Version: 3.16

Data Source Reference

This reference guide provides detailed information about data source configuration formats, provider-specific settings, and data type mappings for ScalarDB Analytics.

warning

You need to have a license key (trial license or commercial license) to use ScalarDB Analytics. If you don't have a license key, please contact us.

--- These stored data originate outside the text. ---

-- ==== Sys2Proof/Machine/Wire.lean ====
section
/-!
DEFINITION. What the K9 sends through its ports (R410-R413): KMT headers and segments in memory order, the transmit queues, and the streams
that the queued messages leave by.
-/

namespace Sys2Proof.Machine

/-- The 32 bytes of a KMT header (R411). -/
def kmtBytes (h : KmtHeader) : List Byte :=
  bytesLE 32
    (h.version.toNat + h.typ.toNat * 2 ^ 8 + h.part.toNat * 2 ^ 16 + h.spart.toNat * 2 ^ 19 + h.rsv.toNat * 2 ^ 22 + h.tag.toNat * 2 ^ 32 +
      h.len.toNat * 2 ^ 64 + h.incarn.toNat * 2 ^ 96 + h.agent.toNat * 2 ^ 128 + h.kmtmax.toNat * 2 ^ 160 + h.linkmax.toNat * 2 ^ 168 +
      h.rsv2.toNat * 2 ^ 176)

/-- A KMT header from its bytes. -/
def kmtOf (bs : List Byte) : KmtHeader :=
  let n := numLE (bs.take 32)
  { version := fld n 0 8, typ := fld n 8 8, part := fld n 16 3, spart := fld n 19 3, rsv := fld n 22 10, tag := fld n 32 32
    len := fld n 64 32, incarn := fld n 96 32, agent := fld n 128 32, kmtmax := fld n 160 8, linkmax := fld n 168 8, rsv2 := fld n 176 80 }

/-- The header of a message that the K9 sends: `len` is 0 but for type 0, the highest versions stand in a hello alone. -/
def outHeader (s : State) (m : TxMessage) : KmtHeader :=
  let max : BitVec 8 := if m.typ == 2 then 1 else 0
  { version := 1, typ := BitVec.ofNat 8 m.typ, part := BitVec.ofNat 3 m.part, spart := BitVec.ofNat 3 m.spart, rsv := 0, tag := m.tag
    len := if m.typ == 0 then BitVec.ofNat 32 m.bytes.length else 0, incarn := s.aon.incarn, agent := Config.agentId
    kmtmax := max, linkmax := max, rsv2 := 0 }

/-- Payload bytes of a full segment of a port (R412). -/
def fullPayload (port : Nat) : Nat := if port == 0 then 8192 else 224

/-- A message's bytes cut into segments of `n` bytes (R412). -/
def cutSegments (n : Nat) (spart dpart : Nat) : Nat → Word → Bool → List Byte → List Segment
  | 0, _, _, _ => []
  | fuel + 1, no, first, bs =>
    let here := bs.take n
    let rest := bs.drop n
    let h : SegHeader :=
      { segno := no, plen := BitVec.ofNat 14 here.length, first, last := rest.isEmpty, kind := 0, dpart := BitVec.ofNat 3 dpart
        spart := BitVec.ofNat 3 spart, rsv := 0, ackno := 0, rsv2 := 0 }
    ⟨h, here⟩ :: (if rest.isEmpty then [] else cutSegments n spart dpart fuel (no + 1) false rest)

/-- The segments of a message from a segment number on. -/
def messageSegments (s : State) (port : Nat) (m : TxMessage) (no : Word) : List Segment :=
  let bs := kmtBytes (outHeader s m) ++ m.bytes
  cutSegments (fullPayload port) m.spart m.part (bs.length / fullPayload port + 1) no true bs

/-- The sending stream of a port for a pair of partitions; one not listed has sent nothing since the hello. -/
def txStream (p : IoPort) (spart dpart : Nat) : TxStream :=
  (p.tx.find? fun t => t.spart == spart && t.dpart == dpart).getD ⟨spart, dpart, 0, [], 0, 0⟩

/-- A sending stream replaced. -/
def putTx (p : IoPort) (t : TxStream) : IoPort := { p with tx := t :: p.tx.filter fun x => !(x.spart == t.spart && x.dpart == t.dpart) }

/-- The head of the transmit queue leaves, whole, where its stream has room for its segments: 1024 unacknowledged on port 0 (R413, log 43). -/
def sendHead (s : State) (port : Nat) (p : IoPort) (m : TxMessage) (rest : List TxMessage) : Option IoPort :=
  let t := txStream p m.spart m.part
  let segs := messageSegments s port m t.next
  if port == 0 && 1024 < t.sent.length + segs.length then none
  else
    let t := { t with
      next := t.next + BitVec.ofNat 32 segs.length
      sent := if port == 0 then t.sent ++ segs else []
      since := if t.sent.isEmpty then now s else t.since }
    some { putTx p t with txq := rest, wire := p.wire ++ segs }

/-- Queued messages leave an open port in order, `fuel` at most. -/
def sendQueued (s : State) (port : Nat) : Nat → IoPort → IoPort
  | 0, p => p
  | fuel + 1, p =>
    match p.txq with
    | [] => p
    | m :: rest =>
      match sendHead s port p m rest with
      | none => p
      | some p' => sendQueued s port fuel p'

/-- A port's transmit queue is full of messages (R314, R360); what the K9 itself sends on the port takes no place of theirs. -/
def IoPort.full (p : IoPort) : Bool := Config.txDepth ≤ (p.txq.filter (·.typ == 0)).length

/-- A completion message that waits for a full queue of the port has found it with room: only a queue that stays full drops it (R360). -/
def makeRoom (s : State) (port : Nat) : State :=
  let waits (p : Partition) (m : PendingMessage) : Bool :=
    m.stage == .queueFull && p.launches.any fun l => l.seq == m.seq && l.desc.cport == port
  if !(getPort s port).full then
    { s with parts := s.parts.map fun p => { p with messages := updWhere (waits p) (fun m => { m with stage := .gated }) p.messages } }
  else s

/-- The transmit queue of a port moves on: nothing passes before a hello is accepted (R411). -/
def pump (s : State) (port : Nat) : State :=
  makeRoom (if (getPort s port).opened then modPort s port fun p => sendQueued s port p.txq.length p else s) port

/-- A message enters a port's transmit queue, and leaves it when it can. -/
def queueMessage (s : State) (port : Nat) (m : TxMessage) : State := pump (modPort s port fun p => { p with txq := p.txq ++ [m] }) port

/-- A hello or a refusal that belongs to no stream: one segment, number 0 (R411, R412). -/
def sendAlone (s : State) (port : Nat) (m : TxMessage) : State :=
  modPort s port fun p => { p with wire := p.wire ++ messageSegments s port m 0 }

end Sys2Proof.Machine
end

Data source registration file format

Data sources are registered to catalogs using the CLI with data source registration files. These files have the following structure. For CLI command details, see CLI command reference.

{
  "catalog": "<catalog-name>", // The catalog to register the data source in
  "name": "<data-source-name>", // A unique name for this data source
  "type": "<database-type>", // Database type: postgres, mysql, scalardb, sqlserver, oracle, dynamodb, databricks, snowflake
  "provider": {
    // Type-specific connection configuration
    // Configuration varies by database type
  }
}

The provider section contains data source-specific connection settings that vary based on the type field.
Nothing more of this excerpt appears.